Before publishing, validate both local-checkout modes without mixing their assumptions.

### Quick isolated checkout smoke test

1. Install `agent-browser` separately.
2. Launch `pi --no-extensions -e .` from this repository root.
3. Confirm the checkout extension loads from `extensions/agent-browser/index.ts`.
4. Run a smoke prompt that exercises `agent_browser`.
5. Restart the `pi` process after extension edits; Pi settings and `/reload` are not the validation target in this isolated mode.

For expanded-surface validation, the smoke prompt should cover native tool invocation rather than shelling out to `agent-browser`: `--version`, `--help`, `skills list`, `skills get core --full`, `open` with `sessionMode: "fresh"`, `snapshot -i`, `click`, top-level `semanticAction` (locator shorthand compiled to upstream `find` and native dropdown selection compiled to upstream `select`, optionally with `semanticAction.session` when you need the same named upstream session as a prior explicit `--session` call), `eval --stdin`, `batch` via stdin, top-level `job`, `qa`, or experimental `sourceLookup` / `networkSourceLookup` (compiled batch smoke), `screenshot <path>`, explicit `--session … open` plus `--session … close`, `network requests`, `console` / `errors`, `diff snapshot`, `stream status` plus `stream disable`, `dashboard start` plus `dashboard stop`, and `chat <message>` (credential failure is acceptable evidence of wrapper pass-through when `AI_GATEWAY_API_KEY` is intentionally unset). Clean up any opened browser session with `close`, remove temporary files, and kill the tmux session before ending validation.

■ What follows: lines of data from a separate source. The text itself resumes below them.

theorem closeEstimate_ends (hcap : s.captured t = false) (hpos : (s.thread t).estPos = 65536) :
    let e := blockEstimate (s.thread t).estOnes (s.thread t).estPairs.toList
    ((closeEstimate t s).thread t).estPos = 0 ∧ ((closeEstimate t s).thread t).ests = (e :: (s.thread t).ests).take 4 ∧
      (e < estTrip t → (closeEstimate t s).floor.lastKind = 3 ∧
        (closeEstimate t s).floor.trips = min 65535 (s.floor.trips + 1) ∧
        ((closeEstimate t s).thread t).health.st ≠ .inService) ∧
      (estTrip t ≤ e → ((closeEstimate t s).thread t).health = (s.thread t).health ∧
        (closeEstimate t s).floor.trips = s.floor.trips) := by
  intro e
  obtain ⟨w, hw⟩ : ∃ w, modThread t (fun y => { y with
    estPos := 0, estOnes := 0, estPairs := Vector.replicate 4 0, ests := (e :: y.ests).take 4 }) s = w := ⟨_, rfl⟩
  have hclose : closeEstimate t s = if e < estTrip t then tripNow t 3 (noteLowCredit t w) else noteLowCredit t w := by
    rw [closeEstimate, if_pos hpos]
    dsimp only
    rw [hw]
  have hthread : w.thread t = { s.thread t with
      estPos := 0, estOnes := 0, estPairs := Vector.replicate 4 0, ests := (e :: (s.thread t).ests).take 4 } := by
    rw [← hw]
    exact thread_modThread_same t _ s
  have hwfloor : w.floor = s.floor := by
    rw [← hw]
    rfl
  have hwcapture : w.capture = s.capture := by
    rw [← hw]
    rfl
  obtain ⟨hfloor, hcapture, low, bytes, hlow⟩ := noteLowCredit_keeps t w
  rw [hthread] at hlow
  rw [hwfloor] at hfloor
  by_cases htrip : e < estTrip t
  · have hlowcap : (noteLowCredit t w).captured t = false := by
      rw [State.captured, hcapture, hwcapture]
      exact hcap
    obtain ⟨htrips, -, hkind, hout, -, hpos0, hests, -⟩ := tripNow_trips hlowcap 3
    rw [hclose, if_pos htrip]
    rw [hlow] at hests
    rw [hfloor] at htrips
    exact ⟨hpos0, hests, fun _ => ⟨hkind, htrips, hout⟩, fun h => absurd htrip (Nat.not_lt.mpr h)⟩
  · rw [hclose, if_neg htrip, hlow, hfloor]
    exact ⟨rfl, rfl, fun h => absurd h htrip, fun _ => ⟨rfl, rfl⟩⟩

theorem closeServo_steps (hA : isM t = false) (hpos : (s.thread t).servoPos = 65536) (hend : (s.thread t).servoEnd < 15) :
    ((closeServo t s).thread t).servo = servoStepTo (s.thread t).servo (s.thread t).servoOnes ∧
      ((closeServo t s).thread t).servoPos = 0 ∧ ((closeServo t s).thread t).health = (s.thread t).health ∧
      (closeServo t s).floor = s.floor := by
  obtain ⟨n, hn⟩ : ∃ n, (if servoStepTo (s.thread t).servo (s.thread t).servoOnes = 0 ∨
    servoStepTo (s.thread t).servo (s.thread t).servoOnes = 127 then (s.thread t).servoEnd + 1 else 0) = n := ⟨_, rfl⟩
  have hlt : ¬ 16 ≤ n := by
    rw [← hn]
    split <;> omega
  obtain ⟨w, hw⟩ : ∃ w, (if servoStepTo (s.thread t).servo (s.thread t).servoOnes ≠ (s.thread t).servo ∧ s.captured t = true then
    modCapture (fun c => { c with servoSteps := min 65535 (c.servoSteps + 1) }) s else s) = w := ⟨_, rfl⟩
  have hkeep : w.thread t = s.thread t ∧ w.floor = s.floor := by
    rw [← hw]
    split
    · exact ⟨rfl, rfl⟩
    · exact ⟨rfl, rfl⟩
  obtain ⟨hthread, hfloor⟩ := hkeep
  have hclose : closeServo t s = modThread t (fun y => { y with
      servo := servoStepTo (s.thread t).servo (s.thread t).servoOnes, servoPos := 0, servoOnes := 0
      servoEnd := if 16 ≤ n then 0 else n }) w := by
    unfold closeServo
    dsimp only
    rw [if_neg (by rw [hA, hpos]; decide), hn, hw, if_neg hlt]
  rw [hclose, thread_modThread_same, hthread]
  exact ⟨rfl, rfl, rfl, hfloor⟩

theorem execThreadStall_trips (hsamples : s.samples t = true) (hbist : (s.thread t).health.bist = false)
    (hst : (s.thread t).health.st = .inService) (hsettled : (s.thread t).test = .full → (s.thread t).settleAt ≤ s.now)
    (hcap : s.captured t = false) : ∃ u, exec (.threadStall t) s = .next u ∧
      Tripped t 5 (modThread t (fun y => { y with test := .none, passed := false }) s) u := by
  have hwait : ¬ ((!s.samples t || (s.thread t).health.bist || decide ((s.thread t).test = .full) &&
      decide (s.now < (s.thread t).settleAt)) = true) := by
    rw [hsamples, hbist]
    simp only [Bool.not_true, Bool.false_or, Bool.and_eq_true, decide_eq_true_eq, not_and, Nat.not_lt]
    exact hsettled
  refine ⟨tripNow t 5 (modThread t (fun y => { y with test := .none, passed := false }) s), ?_, tripNow_trips (s := modThread t _ s) hcap 5⟩
  refine congrArg Host.Outcome.next ?_
  rw [if_neg hwait, hcap]
  dsimp only
  rw [if_neg Bool.false_ne_true, hst]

This checklist assumes a real `agent-browser` on `PATH`. It complements, but does not overlap, `npm run verify -- lifecycle`: that harness swaps in a fake upstream binary and focuses on `/reload`, full restart, `/resume`, managed-session continuity, and spill-path persistence (`scripts/verify-lifecycle.mjs`), not the full command matrix above.

When a smoke or dogfood run fails after `sessionMode: "fresh"` (missing binary, timeout, upstream error, or **`qa`** preset reclassification), read `details.managedSessionOutcome` before assuming which managed session the next default `sessionMode: "auto"` call will follow; the same struct can appear without the extra `Managed session outcome: …` prose line on `"auto"` failures. Field-level semantics and append ordering relative to other diagnostic tails are documented in [`TOOL_CONTRACT.md`](TOOL_CONTRACT.md#details) and the session-mode notes in [`COMMAND_REFERENCE.md`](COMMAND_REFERENCE.md).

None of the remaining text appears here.